China Pension Fund's Returns Fall on Stock Market Decline
Investment returns at China’s national pension fund fell 77 percent last year after the country’s stock market tumbled as economic growth slowed and the government tightened lending to curb inflation.
Investment gains were 7.4 billion yuan ($1.2 billion), or 0.85 percent, the National Council for Social Security Fund said in a statement on its website today without providing a growth rate. That compares with the 32.1 billion yuan, or 4.22 percent, for 2010, the fund reported a year ago.
Chairman Dai Xianglong’s fund, set up in August 2000 to plug a funding gap in China’s pension system, joined China Life Insurance Co. in suffering from a 22 percent slump last year in the benchmark Shanghai Composite Index. (SHCOMP) Stock holdings returned an annualized 18.6 percent since the fund started such investments in June 2003, more than 10 percentage points higher than the yield for the entire fund, according to the statement.
Stock investments, “as long as bought at reasonable valuation levels and managed as long term investments, over the long run, can still bring higher returns than fixed-income products,” the fund said.

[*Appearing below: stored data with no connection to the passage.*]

-- ==== Sys2Proof/Machine/Transactions.lean ====
section
/-! DEFINITION. The frame of an SPI transaction: CSN, the header, the address, the data bytes of a read, and the
acknowledgement at its end (R130 to R132, R160 to R166). -/

namespace Sys2Proof.Machine

/-- CSN falls: a transaction begins and the mode is taken from SCLK; a part held in reset takes no part (R146,
R160). -/
def State.csnFalls (sclkHigh : Bool) (s : State) : State :=
  if s.held then { s with port := { s.port with csnLow := true } }
  else
    { s with port := { s.port with
        csnLow := true, phase := .header, mode := if sclkHigh then .mode3 else .mode0, bits := [] } }

/-- A falling edge of CSN. -/
def execCsnFall (sclkHigh : Bool) (s : State) : Host.Outcome State Fault Refusal :=
  s.occur (!s.port.csnLow) (s.csnFalls sclkHigh)

/-- The header decided: 00h a write, 80h a read, C0h a read with the modifier, any other value an ignored transaction;
the acknowledged set begins empty (R161, R165). -/
def Port.takeHeader (v : Byte) (p : Port) : Port :=
  let q := { p with clocked := Vector.replicate 32 false }
  if v = 0x00 then { q with phase := .address, direction := .write, acknowledge := false }
  else if v = 0x80 then { q with phase := .address, direction := .read, acknowledge := false }
  else if v = 0xC0 then { q with phase := .address, direction := .read, acknowledge := true }
  else { q with phase := .ignored, acknowledge := false }

/-- The header byte completes. -/
def execHeaderByte (value : Byte) (s : State) : Host.Outcome State Fault Refusal :=
  s.occur (decide (s.port.phase = .header)) { s with port := s.port.takeHeader value }

/-- The address byte of a write completes: it sets the pointer (R162). -/
def execWriteAddressByte (address : Byte) (s : State) : Host.Outcome State Fault Refusal :=
  s.occur (decide (s.port.phase = .address ∧ s.port.direction = .write))
    { s with port := { s.port with phase := .data, pointer := address } }

/-- The address byte of a read completes: it sets the pointer, and the snapshot of the window is taken (R162, R164). -/
def execReadSnapshot (address : Byte) (s : State) : Host.Outcome State Fault Refusal :=
  s.occur (decide (s.port.phase = .address ∧ s.port.direction = .read))
    { s with port := { s.port with phase := .data, pointer := address, snapshot := some s.takeSnapshot } }

/-- A data byte of a read clocked out completely: under the modifier a byte of the latest-value window is marked, and
the pointer advances (R162, R165). -/
def Port.clockOut (p : Port) : Port :=
  let n := p.pointer.toNat
  { p with
    clocked := if p.acknowledge ∧ 0x80 ≤ n ∧ n < 0xA0 then p.clocked.setIfInBounds (n - 0x80) true else p.clocked
    pointer := p.pointer + 1 }

/-- A data byte of a read is clocked out completely. -/
def execReadDataByte (s : State) : Host.Outcome State Fault Refusal :=
  s.occur (decide (s.port.phase = .data ∧ s.port.direction = .read)) { s with port := s.port.clockOut }

/-- The transaction in progress is a read with the acknowledge modifier (R131, R161). -/
def Port.acknowledging (p : Port) : Bool :=
  p.acknowledge && decide (p.direction = .read ∧ (p.phase = .address ∨ p.phase = .data))

/-- CSN rises: the transaction ends, its partial byte and its snapshot are discarded (R160, R164). -/
def State.csnRises (s : State) : State := { s with port := { s.port.idle with csnLow := false } }

/-- CSN rises at the end of a transaction without the modifier. The bits of a partial byte have no effect (R160).
DESIGN CHOICE: the row stands for the edge at any number of bits (log 13). -/
def execCsnRise (_partialBits : Fin 8) (s : State) : Host.Outcome State Fault Refusal :=
  s.occur (s.port.csnLow && !s.port.acknowledging) s.csnRises

/-- The snapshot values of the acknowledged channels become their references, and each condition is evaluated with the
latest value as it stands; a channel whose value was absent in the snapshot is left as it was (R131). -/
def State.acknowledge (s : State) : State :=
  match s.port.snapshot with
  | none => s
  | some w =>
    s.port.acknowledged.foldl
      (fun t c => match w.latest[c] with | some v => t.putReference c (some v) | none => t) s

/-- CSN rises at the end of a read with the modifier. DEDUCED: also of one that ends before its address byte, which then
acknowledges nothing (log 15). The bits of a partial byte have no effect (R160, R165). -/
def execAcknowledgingRead (_partialBits : Fin 8) (s : State) : Host.Outcome State Fault Refusal :=
  s.occur (s.port.csnLow && s.port.acknowledging) s.acknowledge.csnRises

end Sys2Proof.Machine
end

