/-! ### Resets and the start-up interval -/

/-- RSTN low, POR and DEVICE_RESET return every block to its reset values; RSTN low and DEVICE_RESET keep the calibration
records; the last trigger levels come from the pins at the end of the reset. The model's choices in it: the direction and
the pointer kept by RSTN low and POR (log 2), the transaction that goes on past CMD after a DEVICE_RESET (log 10), the port
that waits for the next falling edge of CSN after RSTN low and POR (log 11), and the levels latched at the end of each of
the two resets by a pin (log 19) (R48, R86, R94, R137, R145, R146, R159). -/
def Obligations.ResetsReturnEveryBlock : Prop :=
  ∀ s : State,
    let fresh : Vector TriggerInput 2 := Vector.ofFn fun i : Fin 2 =>
      { record := { edge := .off, group := 0, holdoff := 0 }, count := 0, lastLevel := s.pins.trig[i] }
    let abandoned : Port :=
      { s.port with
        phase := .waiting, acknowledge := false, bits := [], snapshot := none, clocked := Vector.replicate 32 false }
    let levels : Vector TriggerInput 2 := Vector.ofFn fun i : Fin 2 =>
      { s.triggers[i] with lastLevel := s.pins.trig[i] }
    exec .rstnLow s = .next { State.reset with
        calibration := s.calibration
        triggers := fresh
        port := abandoned
        pending := s.pending
        pins := { s.pins with rstnLow := true } }
      ∧ exec .por s = .next { State.reset with
        triggers := fresh
        port := abandoned
        pending := s.pending
        pins := { s.pins with supplyDown := true } }
      ∧ (s.takesByteAt 0x14 → exec .deviceReset s = .next { State.reset with
        calibration := s.calibration
        triggers := fresh
        port := s.port.past
        pending := s.pending
        pins := s.pins })
      ∧ (s.pins.rstnLow = true →
        exec .rstnRise s = .next { s with triggers := levels, pins := { s.pins with rstnLow := false } })
      ∧ (s.pins.supplyDown = true →
        exec .supplyEstablished s = .next { s with triggers := levels, pins := { s.pins with supplyDown := false } })

/-- The end of the start-up interval: STOPPED with RUN_CHANGE; a reference out of its window halts the converter and sets
REF_FAULT at the same moment. The level held apart from the condition, and an interval that runs only when RSTN is high and
the supply established, are the model's choices (logs 17 and 19) (R90, R138, R147). -/
def Obligations.EndOfStartingEntersStopped : Prop :=
  ∀ s : State, s.scheduler = .starting → s.held = false →
    exec .endOfStarting s = .next { s with
      scheduler := .stopped
      intervalSel := s.tickSel
      refCondition := s.pins.refOutside
      seq := if s.pins.refOutside then { s.seq with converter := .halted } else s.seq
      alerts := s.alerts.also fun
        | .runChange => true
        | .refFault => s.pins.refOutside
        | _ => false }

/-! ### Time and the trigger inputs -/

/-- A tick: the timebase, every armed countdown and every holdoff move by one, and the next interval takes the selection.
Expiries still due from an earlier tick are taken first, and the end of a holdoff has no effect beyond the tick's own: both
are the model's choice (log 5) (R35, R37, R41, R50). -/
def Obligations.TickMovesEveryCount : Prop :=
  ∀ (c : Fin 16) (i : Fin 2) (s : State),
    (s.scheduler ≠ .starting → s.nextExpiry = none →
      exec .tick s = .next { s with
        timebase := s.timebase + 1
        intervalSel := s.tickSel
        cadence := Vector.ofFn fun d : Fin 16 =>
          if (s.cadence[d]).armed ∧ (s.cadence[d]).countdown ≠ 0 then
            { armed := true, countdown := (s.cadence[d]).countdown - 1 }
          else s.cadence[d]
        triggers := Vector.ofFn fun j : Fin 2 =>
          { s.triggers[j] with count := if (s.triggers[j]).count = 0 then 0 else (s.triggers[j]).count - 1 } })
    ∧ (s.nextExpiry = some c → (s.channels[c]).period ≠ 0 → exec .tick s = exec .tick (s.expire c))
    ∧ ((s.triggers[i]).count = 0 → exec (.holdoffEnd i) s = .next s)
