/-- The row that a register's byte is can occur where that byte is due. -/
theorem occurs_registerByte {a : Byte} (h : s.inWrite a) (ha : a ≠ 0x14) (v : Byte) :
    occurs (rowOfDataByte a v) s = true := by
  have hwriting := State.writingAt_eq h
  have hown (hrest : a ∉ ownRowAddresses) : (s.writing && !ownRowAddresses.contains s.port.pointer) = true := by
    obtain ⟨hphase, hwrite, hpointer⟩ := h
    simp [State.writing, hphase, hwrite, hpointer, hrest]
  unfold rowOfDataByte
  rw [if_neg ha]
  split_ifs with hfault hflags henable hmaster hdeviation
  · obtain ⟨haddress, hbit⟩ := hfault
    simp only [occurs, hwriting, haddress, Instr.wellFormed, hbit, decide_true, Bool.and_self]
  · simpa only [occurs, hwriting, Bool.or_eq_true, decide_eq_true_eq] using hflags
  · simpa only [occurs, hwriting, Bool.or_eq_true, decide_eq_true_eq] using henable
  · simpa only [occurs, hwriting, decide_eq_true_eq] using hmaster
  · simpa only [occurs, hwriting, Bool.or_eq_true, decide_eq_true_eq] using hdeviation
  · refine hown ?_
    simp only [ownRowAddresses, List.mem_cons, List.not_mem_nil, or_false]
    tauto

/-- The byte of a register in STARTING moves the pointer alone. -/
theorem exec_registerByte_starting {a : Byte} (h : s.inWrite a) (hstarting : s.scheduler = .starting) (ha : a ≠ 0x14)
    (v : Byte) : exec (rowOfDataByte a v) s = .next s.advance := by
  have hrow : exec (rowOfDataByte a v) s = s.occur (occurs (rowOfDataByte a v) s) s.advance := by
    unfold rowOfDataByte
    rw [if_neg ha]
    split_ifs
    all_goals
      simp only [exec, execRefFaultClear, execClearLatchedFlag, execAlertEnableWrite, execAlertMasterWrite,
        execDeviationSetClearRequest, execRegisterWrite, State.takeRegister_starting hstarting, State.occur_either,
        occurs]
  rw [hrow, occurs_registerByte h ha, State.occur_true]

/-- Settles O4: CMD's byte is a command of some code, and every other byte a register's. -/
theorem dataBytesDuringStarting : Obligations.DataBytesDuringStarting := by
  intro a v s h hstarting
  by_cases ha : a = 0x14
  · subst ha
    have hrow : rowOfDataByte 0x14 v = commandOfCode v := if_pos rfl
    rw [hrow, if_pos rfl, exec_commandOfCode_starting h hstarting]
  · rw [exec_registerByte_starting h hstarting ha, if_neg ha]
    rfl

end
end Sys2Proof.Machine
end

section
/-! SUPPORT. The bytes of a transaction by their bits; and the statements on the frame of a transaction and on reads. -/

namespace Sys2Proof.Machine

section
variable {s : State}

/-! ### Bytes and bits -/

/-- A number's upper bits, and the next bit, are its upper bits from that one on. -/
theorem two_mul_shiftRight_add_testBit (n i : Nat) : 2 * (n >>> (i + 1)) + (n.testBit i).toNat = n >>> i := by
  have hbit : (n.testBit i).toNat = n >>> i % 2 := by
    rw [Nat.toNat_testBit, Nat.shiftRight_eq_div_pow]
  rw [hbit, Nat.shiftRight_succ]
  omega

/-- The first `k` bits of a word, most significant first, are its top `k` bits as a number. -/
theorem foldl_getMsbD {w : Nat} (v : BitVec w) {k : Nat} (hk : k ≤ w) :
    ((List.range k).map v.getMsbD).foldl (fun n b => 2 * n + b.toNat) 0 = v.toNat >>> (w - k) := by
  induction k with
  | zero => exact (Nat.shiftRight_eq_zero _ _ v.isLt).symm
  | succ k ih =>
    have hbit : v.getMsbD k = v.toNat.testBit (w - (k + 1)) := by
      rw [BitVec.getMsbD_eq_getLsbD, decide_eq_true (Nat.lt_of_succ_le hk), Bool.true_and, BitVec.getLsbD,
        Nat.sub_sub, Nat.add_comm 1 k]
    have hplace : w - k = w - (k + 1) + 1 := by omega
    rw [List.range_succ, List.map_append, List.foldl_append, ih (Nat.le_of_succ_le hk), hplace]
    exact (congrArg (fun b => _ + Bool.toNat b) hbit).trans (two_mul_shiftRight_add_testBit _ _)

/-- The eight bits of a byte, most significant first, are that byte (R160). -/
theorem byteOfBits_getMsbD (v : Byte) : byteOfBits ((List.range 8).map v.getMsbD) = v := by
  rw [byteOfBits, foldl_getMsbD v le_rfl, Nat.sub_self, Nat.shiftRight_zero, BitVec.ofNat_toNat, BitVec.setWidth_eq]

/-! ### The edges of CSN and the header -/

/-- A row that can occur has its effect. -/
theorem State.occur_possible {b : Bool} {t : State} (h : b = true) : s.occur b t = .next t := by
  rw [h, State.occur_true]

theorem exec_csnFall (h : s.port.csnLow = false) (sclk : Bool) : exec (.csnFall sclk) s = .next (s.csnFalls sclk) :=
  State.occur_possible (by rw [h, Bool.not_false])

theorem exec_headerByte (h : s.port.phase = .header) (v : Byte) :
    exec (.headerByte v) s = .next { s with port := s.port.takeHeader v } :=
  State.occur_possible (decide_eq_true h)

/-- The three headers of a transaction, and every other byte, which makes it an ignored one (R161). -/
theorem Port.takeHeader_eq (v : Byte) (p : Port) :
    p.takeHeader v =
      { p with
        phase := if v = 0x00 ∨ v = 0x80 ∨ v = 0xC0 then .address else .ignored
        direction := if v = 0x00 then .write else if v = 0x80 ∨ v = 0xC0 then .read else p.direction
        acknowledge := v == 0xC0
        clocked := Vector.replicate 32 false } := by
  unfold Port.takeHeader
  by_cases hwrite : v = 0x00
  · subst hwrite; rfl
  · by_cases hread : v = 0x80
    · subst hread; rfl
    · by_cases hacknowledge : v = 0xC0
      · subst hacknowledge; rfl
      · simp only [hwrite, hread, hacknowledge, if_false, or_self, beq_false_of_ne, ne_eq, not_false_eq_true]

theorem exec_writeAddressByte (hphase : s.port.phase = .address) (hwrite : s.port.direction = .write) (v : Byte) :
    exec (.writeAddressByte v) s = .next { s with port := { s.port with phase := .data, pointer := v } } :=
  State.occur_possible (decide_eq_true ⟨hphase, hwrite⟩)

theorem exec_csnRise (hcsn : s.port.csnLow = true) (h : s.port.acknowledging = false) (bits : Fin 8) :
    exec (.csnRise bits) s = .next s.csnRises :=
  State.occur_possible (by rw [hcsn, h, Bool.not_false, Bool.and_self])

/-! ### The edges of SCLK -/

theorem State.sampleBit_idle (h : s.port.csnLow = false ∨ s.held = true) (sdi : Bool) : s.sampleBit sdi = .next s := by
  obtain h | h := h <;> simp [State.sampleBit, h]
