-- ==== Sys2Proof/Machine/Step.lean ====
section
/-! DEFINITION. One step of XMC (R51), and the placing of a command word for the very next step (log 3). -/

namespace Sys2Proof.Machine

/-- One step: exactly one event, or waiting where none has come (R51, R180). -/
def step (s : State) : Host.Outcome State Fault Refusal := nextEvent s

/-- `s` with the host's write of that word to CMD as the next event (R150). -/
def State.withFetchWord (s : State) (nbits w : Nat) : State := placeWord nbits w s

end Sys2Proof.Machine
end

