/-! ### Registers and the bus -/

/-- The packed words of R14, R20, R21, R27, R29 and R32, each field at its bits and every reserved bit 0; and the numbers
the host reads in them: MODE and MODE_PREF, BSIZE (R20), PSTATE (R14), CLASS (R123), ERRCODE (R162), RESULT (R27) and
ACTION (R28). -/
def Obligations.PackedRegisterLayouts : Prop :=
  (modeCode .checksum = 0 ∧ modeCode .crc16 = 1) ∧ (blockSizeCode .b128 = 0 ∧ blockSizeCode .b1024 = 1) ∧
  (probeStateCode .idle = 0 ∧ probeStateCode .crc = 1 ∧ probeStateCode .nak = 2 ∧ probeStateCode .done = 3 ∧
    probeStateCode .failed = 4) ∧
  (byteClassCode .other = 0 ∧ byteClassCode .soh = 1 ∧ byteClassCode .stx = 2 ∧ byteClassCode .eot = 3 ∧
    byteClassCode .ack = 4 ∧ byteClassCode .nak = 5 ∧ byteClassCode .charC = 6) ∧
  (errCodeCode .none = 0 ∧ errCodeCode .illegal = 1 ∧ errCodeCode .range = 2 ∧ errCodeCode .state = 3) ∧
  (decodeResultCode .none = 0 ∧ decodeResultCode .ok = 1 ∧ decodeResultCode .notFrame = 2 ∧
    decodeResultCode .integrity = 3 ∧ decodeResultCode .size = 4 ∧ decodeResultCode .sync = 5 ∧
    decodeResultCode .trailer = 6) ∧
  (decodeActionCode .none = 0 ∧ decodeActionCode .ack = 1 ∧ decodeActionCode .nak = 2 ∧ decodeActionCode .drop = 3 ∧
    decodeActionCode .ignore = 4 ∧ decodeActionCode .silent = 5) ∧
  ∀ s : State,
  (statusWord s).toNat = (errCodeCode s.errcode).toNat * 2 ^ 16 + s.mselHit.toNat * 2 ^ 12 +
    (byteClassCode s.cls).toNat * 2 ^ 8 + (probeStateCode s.pstate).toNat * 2 ^ 2 + s.mlock.toNat * 2 +
    (modeCode s.mode).toNat ∧
  (cfg0Word s.cfg0).toNat = s.cfg0.startSeq.toNat * 2 ^ 8 + s.cfg0.syncNak.toNat * 2 ^ 4 +
    s.cfg0.trailerCheck.toNat * 2 ^ 3 + s.cfg0.acceptStx.toNat * 2 ^ 2 + (blockSizeCode s.cfg0.bsize).toNat * 2 +
    (modeCode s.cfg0.modePref).toNat ∧
  (cfg1Word s.cfg1).toNat = s.cfg1.maxTimeouts.toNat * 2 ^ 24 + s.cfg1.timeoutS.toNat * 2 ^ 16 +
    s.cfg1.maxErrors.toNat * 2 ^ 8 + s.cfg1.crcAttempts.toNat ∧
  (dstatWord s.dstat).toNat = s.dstat.ctrl.toNat * 2 ^ 24 + s.dstat.cseq.toNat * 2 ^ 16 + s.dstat.seq.toNat * 2 ^ 8 +
    s.dstat.trailerOk.toNat * 2 ^ 7 + (decodeActionCode s.dstat.action).toNat * 2 ^ 4 +
    (decodeResultCode s.dstat.result).toNat ∧
  (dtrlWord s.dtrl).toNat = s.dtrl.received.toNat * 2 ^ 16 + s.dtrl.computed.toNat ∧
  (pcntWord s).toNat = s.nakn.toNat * 2 ^ 8 + s.crcn.toNat

/-- R41 with R13 to R35: what each readable register reads as at its offset, its reserved bits 0; the packed words are
those of PackedRegisterLayouts. -/
def Obligations.RegistersReadAtTheirOffsets : Prop :=
  ∀ s : State,
  readData 0x004 4 s = .ok (statusWord s) ∧ readData 0x008 4 s = .ok (cfg0Word s.cfg0) ∧
  readData 0x00C 4 s = .ok (cfg1Word s.cfg1) ∧ readData 0x010 4 s = .ok (s.intervalMs.setWidth 32) ∧
  readData 0x014 4 s = .ok (s.crc.setWidth 32) ∧ readData 0x018 4 s = .ok (s.sum.setWidth 32) ∧
  readData 0x01C 4 s = .ok (s.expseq.setWidth 32) ∧ readData 0x020 4 s = .ok (s.flen.setWidth 32) ∧
  readData 0x024 4 s = .ok (dstatWord s.dstat) ∧ readData 0x028 4 s = .ok (dtrlWord s.dtrl) ∧
  readData 0x02C 4 s = .ok (s.plen.setWidth 32) ∧ readData 0x030 4 s = .ok (s.tries.setWidth 32) ∧
  readData 0x034 4 s = .ok (pcntWord s) ∧ readData 0x038 4 s = .ok (s.ptick.setWidth 32) ∧
  readData 0x03C 4 s = .ok (s.irqPend.setWidth 32) ∧ readData 0x040 4 s = .ok (s.irqEn.setWidth 32)

/-- R40 and R49: an access of the window is the access of its offset from P_XMC_BASE, with irq (R167) and the step count
(log 11) after it; a read's data is recorded for the host (log 10). An access outside the window reaches nothing (log 6). -/
def Obligations.AccessesReachTheWindow : Prop :=
  (∀ (s : State) (off width : Nat) (d : Word), off < 4096 → readData off width s = .ok d →
    eventStep (.busRead (s.params.base + off) width) s = .next { s with
      replies := s.replies ++ [{ step := s.stepNo, addr := s.params.base + off, data := d }]
      irq := (s.irqPend &&& s.irqEn != 0), stepNo := s.stepNo + 1 }) ∧
  (∀ (s : State) (off width : Nat) (f : Fault), off < 4096 → readData off width s = .error f →
    eventStep (.busRead (s.params.base + off) width) s = .fault f) ∧
  (∀ (s : State) (off width : Nat) (v : Word), off < 4096 →
    eventStep (.busWrite (s.params.base + off) width v) s =
      match writeOffset off width v s with
      | .next t => .next { t with irq := (t.irqPend &&& t.irqEn != 0), stepNo := t.stepNo + 1 }
      | .fault f => .fault f
      | .refused r => .refused r) ∧
  (∀ (s : State) (addr width : Nat) (v : Word), addr < s.params.base ∨ s.params.base + 4096 ≤ addr →
    eventStep (.busRead addr width) s =
        .next { s with irq := (s.irqPend &&& s.irqEn != 0), stepNo := s.stepNo + 1 } ∧
      eventStep (.busWrite addr width v) s =
        .next { s with irq := (s.irqPend &&& s.irqEn != 0), stepNo := s.stepNo + 1 })

/-- R44 with R20, R21, R22, R25, R26 and R35: a word write of a read-write register stores its defined fields and nothing
else, reserved bits read 0, and INTERVAL_MS stores 1 for 0. -/
def Obligations.RegisterWritesReadBack : Prop :=
  ∀ (v : Word) (s : State),
  (∃ c, writeOffset 0x008 4 v s = .next { s with cfg0 := c } ∧
    readData 0x008 4 { s with cfg0 := c } = .ok (v &&& 0x0000FF1F)) ∧
  (∃ c, writeOffset 0x00C 4 v s = .next { s with cfg1 := c } ∧ readData 0x00C 4 { s with cfg1 := c } = .ok v) ∧
  (∃ x, writeOffset 0x010 4 v s = .next { s with intervalMs := x } ∧
    readData 0x010 4 { s with intervalMs := x } =
      .ok (if v &&& 0x0000FFFF = 0 then 1 else v &&& 0x0000FFFF)) ∧
  (∃ x, writeOffset 0x01C 4 v s = .next { s with expseq := x } ∧
    readData 0x01C 4 { s with expseq := x } = .ok (v &&& 0x000000FF)) ∧
  (∃ x, writeOffset 0x020 4 v s = .next { s with flen := x } ∧
    readData 0x020 4 { s with flen := x } = .ok (v &&& 0x000007FF)) ∧
  (∃ x, writeOffset 0x040 4 v s = .next { s with irqEn := x } ∧
    readData 0x040 4 { s with irqEn := x } = .ok (v &&& 0x0000000F))

/-- R34: "Writing 1 to a bit clears it, and writing 0 leaves it", for each of the four bits, and nothing else changes. -/
def Obligations.IrqPendIsWriteOneToClear : Prop :=
  ∀ (v : Word) (s : State), ∃ x, writeOffset 0x03C 4 v s = .next { s with irqPend := x } ∧
    ∀ i < 4, x.getLsbD i = (s.irqPend.getLsbD i && !v.getLsbD i)

/-- R165: exactly these accesses of the window are bus errors, for a read and for a write. -/
def Obligations.BusErrorsExactlyWhere : Prop :=
  ∀ (off width : Nat) (v : Word) (s : State), off < 4096 →
  ((∃ c, readData off width s = .error (.busError c off width)) ↔
    (off ≤ 0x043 ∧ (width ≠ 4 ∨ off % 4 ≠ 0)) ∨ off = 0x000 ∨ (0x400 ≤ off ∧ off ≤ 0x804 ∧ width ≠ 1) ∨
    (0x044 ≤ off ∧ off ≤ 0x3FF) ∨ 0x805 ≤ off) ∧
  ((∃ c, writeOffset off width v s = .fault (.busError c off width)) ↔
    (off ≤ 0x043 ∧ (width ≠ 4 ∨ off % 4 ≠ 0)) ∨
    off ∈ [0x004, 0x014, 0x018, 0x024, 0x028, 0x02C, 0x030, 0x034, 0x038] ∨
    (0x400 ≤ off ∧ off ≤ 0x804 ∧ width ≠ 1) ∨ (0x044 ≤ off ∧ off ≤ 0x3FF) ∨ 0x805 ≤ off)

The fund “will draw experience and lessons from the past and stick to a very prudent stance on stock investments.”
Realized investment gains totaled 43.1 billion yuan last year, representing a 5.9 percent yield, while fair-value losses stood at 35.7 billion yuan, according to the statement. The government added 48.3 billion yuan to the fund last year, bringing the total assets under management to 869 billion yuan.
Equities accounted for 32 percent of total assets as of Dec. 31, compared with an average proportion of 19 percent historically, the fund said. Fixed-income products made up 51 percent, while another 16 percent of its portfolio was held in industrial investments.
China Life (2628), the nation’s biggest life insurer, said on March 6 that net income for 2011 may drop 40 percent to 50 percent due to lower investment yields and impairment losses stemming from swings in the capital markets.